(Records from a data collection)
+ + + + +
-- ==== Sys2Proof/Machine/Trim.lean ====
section
/-!
DEFINITION. The Trim unit: loading, dynamics, exchange records, journal, replay and registers
(R300 to R330).
-/

namespace Sys2Proof.Machine

/-- The unit's initiator number. -/
def trimInit : Nat := 19

def trimUp (s : State) : Bool := domRuns s 10 && !unitFenced s 0x18

def trimMod (s : State) (f : Trim → Trim) : State := { s with trim := f s.trim }

/-- Values of Table 9-7. -/
def tsLoading : BitVec 4 := 1
def tsReady : BitVec 4 := 2
def tsRunning : BitVec 4 := 3
def tsDone : BitVec 4 := 4
def tsAborted : BitVec 4 := 5
def tsInvalid : BitVec 4 := 6
def tsPeerTimeout : BitVec 4 := 7
def tsPeerLost : BitVec 4 := 8
def tsReclaimed : BitVec 4 := 9
def tsFenced : BitVec 4 := 10
def tsReplayShort : BitVec 4 := 11
def tsBusErr : BitVec 4 := 12

/-! ## The descriptor (Table 9-6) -/

def Trim.fld (t : Trim) (o n : Nat) : Nat := fieldLE (t.prob.getD []) o n
def Trim.mode (t : Trim) : Nat := t.fld 4 1
def Trim.qubo (t : Trim) : Bool := bitOf t.mode 0
def Trim.orderPerm (t : Trim) : Bool := bitOf t.mode 1
def Trim.split (t : Trim) : Bool := bitOf t.mode 2
def Trim.nblk (t : Trim) : Nat := t.fld 5 1
def Trim.nstep (t : Trim) : Nat := t.fld 6 1
def Trim.part (t : Trim) : Nat := t.fld 7 1
def Trim.seed (t : Trim) : Nat := t.fld 8 8
def Trim.nsparse (t : Trim) : Nat := t.fld 0x28 4
def Trim.xp (t : Trim) : Nat := t.fld 0x2C 2
def Trim.stale (t : Trim) : Nat := t.fld 0x2E 2
def Trim.resultA (t : Trim) : Nat := t.fld 0x50 8
def Trim.journalA (t : Trim) : Nat := t.fld 0x58 8
def Trim.jsize (t : Trim) : Nat := t.fld 0x60 4
def Trim.xwaitUs (t : Trim) : Nat := t.fld 0x64 4
def Trim.npeer (t : Trim) : Nat := t.fld 0x70 1
def Trim.peer (t : Trim) (p : Nat) : Nat := t.fld (0x68 + p) 1 % 64
def Trim.nspins (t : Trim) : Nat := 256 * t.nblk

/-- Fields of a sparse entry (R302). -/
def seI (e : W64) : Nat := bits e.toNat 0 12
def seJ (e : W64) : Nat := bits e.toNat 12 12
def sePeer (e : W64) : Nat := bits e.toNat 24 6
def seRemote (e : W64) : Bool := e.getLsbD 30
def seVal (e : W64) : Int := sext 16 (bits e.toNat 32 16)

/-- Fields of a schedule entry (R309). -/
def scBeta (e : W64) : Nat := bits e.toNat 0 32
def scSweeps (e : W64) : Nat := bits e.toNat 32 24
def scRecord (e : W64) : Bool := e.getLsbD 56
def scBest (e : W64) : Bool := e.getLsbD 57

/-! ## Loading (R304, R305) -/

/-- Reads of the problem, each refused with cause BUS. -/
def trimRead (s : State) (a n : Nat) : Except Nat Bytes × State :=
  match seqRead s trimInit none a n with
  | (.ok b, t) => (.ok b, t)
  | (.error _, t) => (.error 9, t)

/-- Row i of a dense matrix: the entries with j > i, those that are not 0. -/
def denseRow (blk i : Nat) (b : Bytes) : Tbl W16 :=
  (List.range (255 - i)).filterMap fun k =>
    let v := BitVec.ofNat 16 (fieldLE b (2 * k) 2)
    if v = 0 then none else some (blk * 65536 + 256 * i + (i + 1 + k), v)

/-- The dense matrices, row by row; only entries above the diagonal are read (R301). -/
def loadDense (base : Nat) : List (Nat × Nat) → State → Except Nat (Tbl W16) × State
  | [], s => (.ok [], s)
  | (blk, i) :: rest, s =>
    match trimRead s (base + blk * 0x20000 + (256 * i + i + 1) * 2) ((255 - i) * 2) with
    | (.error c, t) => (.error c, t)
    | (.ok b, t) =>
      match loadDense base rest t with
      | (.error c, t) => (.error c, t)
      | (.ok m, t) => (.ok (denseRow blk i b ++ m), t)

def words (n k : Nat) (b : Bytes) : List Nat := (List.range n).map fun i => fieldLE b (k * i) k

/-- A sparse entry may stand in the problem (R305). -/
def sparseOk (t : Trim) (e : W64) : Bool :=
  decide (seI e / 256 < t.nblk) &&
    (if seRemote e then t.split
     else decide (seJ e / 256 < t.nblk) && decide (seI e / 256 ≠ seJ e / 256))

/-- Sparse entries of a local spin. -/
def degree (es : List W64) (i : Nat) : Nat :=
  (es.filter fun e => seI e == i || (!seRemote e && seJ e == i)).length

def isPerm (b : Bytes) : Bool := (List.range 256).all fun k => b.any fun x => x.toNat == k

/-- Checks on the descriptor alone: MAGIC, ranges, split settings (R305, R329, log 81). -/
def descCause (s : State) (t : Trim) : Option Nat :=
  if t.fld 0 4 ≠ 0x5452494D then some 1
  else if t.nblk < 1 ∨ 16 < t.nblk ∨ t.nstep < 1 ∨ 64 < t.nstep then some 2
  else if t.journalA ≠ 0 ∧ (t.jsize < 64 ∨ t.jsize % 16 ≠ 0) then some 2
  else if 32768 < t.nsparse then some 5
  else if t.split ∧ (t.stale < t.xp ∨ t.npeer = 0 ∨ t.part ≠ (ownChip s).val ∨ t.xp = 0 ∨ 256 < t.xp ∨ 8 < t.npeer
      ∨ t.xwaitUs = 0)
    then some 8
  else none

/-- What a load copies, or its cause of INVALID. -/
def loadProblem (s : State) (t : Trim) : Except Nat Trim × State :=
  let rows := (List.range t.nblk).flatMap fun b => (List.range 255).map fun i => (b, i)
  match loadDense (t.fld 0x10 8) rows s with
  | (.error c, s) => (.error c, s)
  | (.ok dense, s) =>
    match trimRead s (t.fld 0x18 8) (4 * t.nspins) with
    | (.error c, s) => (.error c, s)
    | (.ok bb, s) =>
      let bs := words t.nspins 4 bb
      if bs.any fun b => decide (sext 32 b < -8388608) || decide (8388607 < sext 32 b) then (.error 3, s)
      else
        match trimRead s (t.fld 0x20 8) (8 * t.nsparse) with
        | (.error c, s) => (.error c, s)
        | (.ok sb, s) =>
          let es := (words t.nsparse 8 sb).map (BitVec.ofNat 64)
          if !es.all (sparseOk t) then (.error 4, s)
          else if (List.range t.nspins).any fun i => decide (256 < degree es i) then (.error 5, s)
          else
            match trimRead s (t.fld 0x30 8) (32 * t.nblk),
                  (if t.fld 0x38 8 = 0 then (.ok [], s) else trimRead s (t.fld 0x38 8) (32 * t.nblk)) with
            | (.ok ib, _), (.ok cb, s) =>
              (match (if t.orderPerm then trimRead s (t.fld 0x48 8) 256 else (.ok [], s)) with
               | (.error c, s) => (.error c, s)
               | (.ok pb, s) =>
                 if t.orderPerm && !isPerm pb then (.error 6, s)
                 else
                   match trimRead s (t.fld 0x40 8) (8 * t.nstep) with
                   | (.error c, s) => (.error c, s)
                   | (.ok qb, s) =>
                     let sc := (words t.nstep 8 qb).map (BitVec.ofNat 64)
                     if sc.any fun e => scSweeps e == 0 then (.error 7, s)
                     else
                       (.ok { t with
                         dense := dense,
                         bias := (bs.zipIdx.filter fun x => x.1 ≠ 0).map fun x => (x.2, BitVec.ofNat 32 x.1),
                         sparse := es, initSpins := BitVec.ofNat 4096 (leNat ib),
                         clamp := BitVec.ofNat 4096 (leNat cb), sched := sc, perm := pb }, s))
            | (.error c, t), _ => (.error c, t)
            | _, (.error c, t) => (.error c, t)

/-- LOAD: the descriptor is read and status is LOADING. A fenced unit's reads are refused and its status stays
FENCED until the data-plane reset (R31, R327). -/
def trimLoad (s : State) (a : Nat) : State :=
  if s.trim.status = tsFenced then trimMod s fun t => { t with descA := BitVec.ofNat 48 a } else
  let (r, s) := trimRead s a 128
  trimMod s fun t => { t with
    status := tsLoading, cause := 0, descA := BitVec.ofNat 48 a, prob := match r with
      | .ok b => some b
      | .error _ => none }

/-- TRIM_LOAD_DONE: the problem is copied; READY, or INVALID with its cause. -/
def execTrimLoadDone (s : State) : Host.Outcome State Fault Refusal :=
  if !(trimUp s && s.trim.status == tsLoading) then .next s
  else
    let bad := fun (u : State) (c : Nat) => trimMod u fun t => { t with status := tsInvalid, cause := BitVec.ofNat 8 c }
    if s.trim.prob.isNone then .next (bad s 9)
    else
      match descCause s s.trim with
      | some c => .next (bad s c)
      | none =>
        match loadProblem s s.trim with
        | (.error c, u) => .next (bad u c)
        | (.ok t, u) => .next { u with trim := { t with status := tsReady, cause := 0 } }

/-! ## Fields, costs and energies (R300, R306 to R308, R312) -/

/-- Value of a spin: -1 or +1, or 0 or 1 (QUBO). -/
def spinVal (qubo b : Bool) : Int := if b then 1 else if qubo then 0 else -1

def Trim.coupling (t : Trim) (blk i j : Nat) : Int :=
  (Tbl.read (fun _ => (0 : W16)) t.dense (blk * 65536 + 256 * min i j + max i j)).toInt

def Trim.biasOf (t : Trim) (i : Nat) : Int := (Tbl.read (fun _ => (0 : W32)) t.bias i).toInt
+ + + + +
Problem description —
Looking at the records above, return exactly the lines from the line with "def Trim.nblk (t : Trim) : Nat := t.fld 5 1" to the line with "def Trim.xp (t : Trim) : Nat := t.fld 0x2C 2", both ends included.

Solved exercise —
def Trim.nblk (t : Trim) : Nat := t.fld 5 1
def Trim.nstep (t : Trim) : Nat := t.fld 6 1
def Trim.part (t : Trim) : Nat := t.fld 7 1
def Trim.seed (t : Trim) : Nat := t.fld 8 8
def Trim.nsparse (t : Trim) : Nat := t.fld 0x28 4
def Trim.xp (t : Trim) : Nat := t.fld 0x2C 2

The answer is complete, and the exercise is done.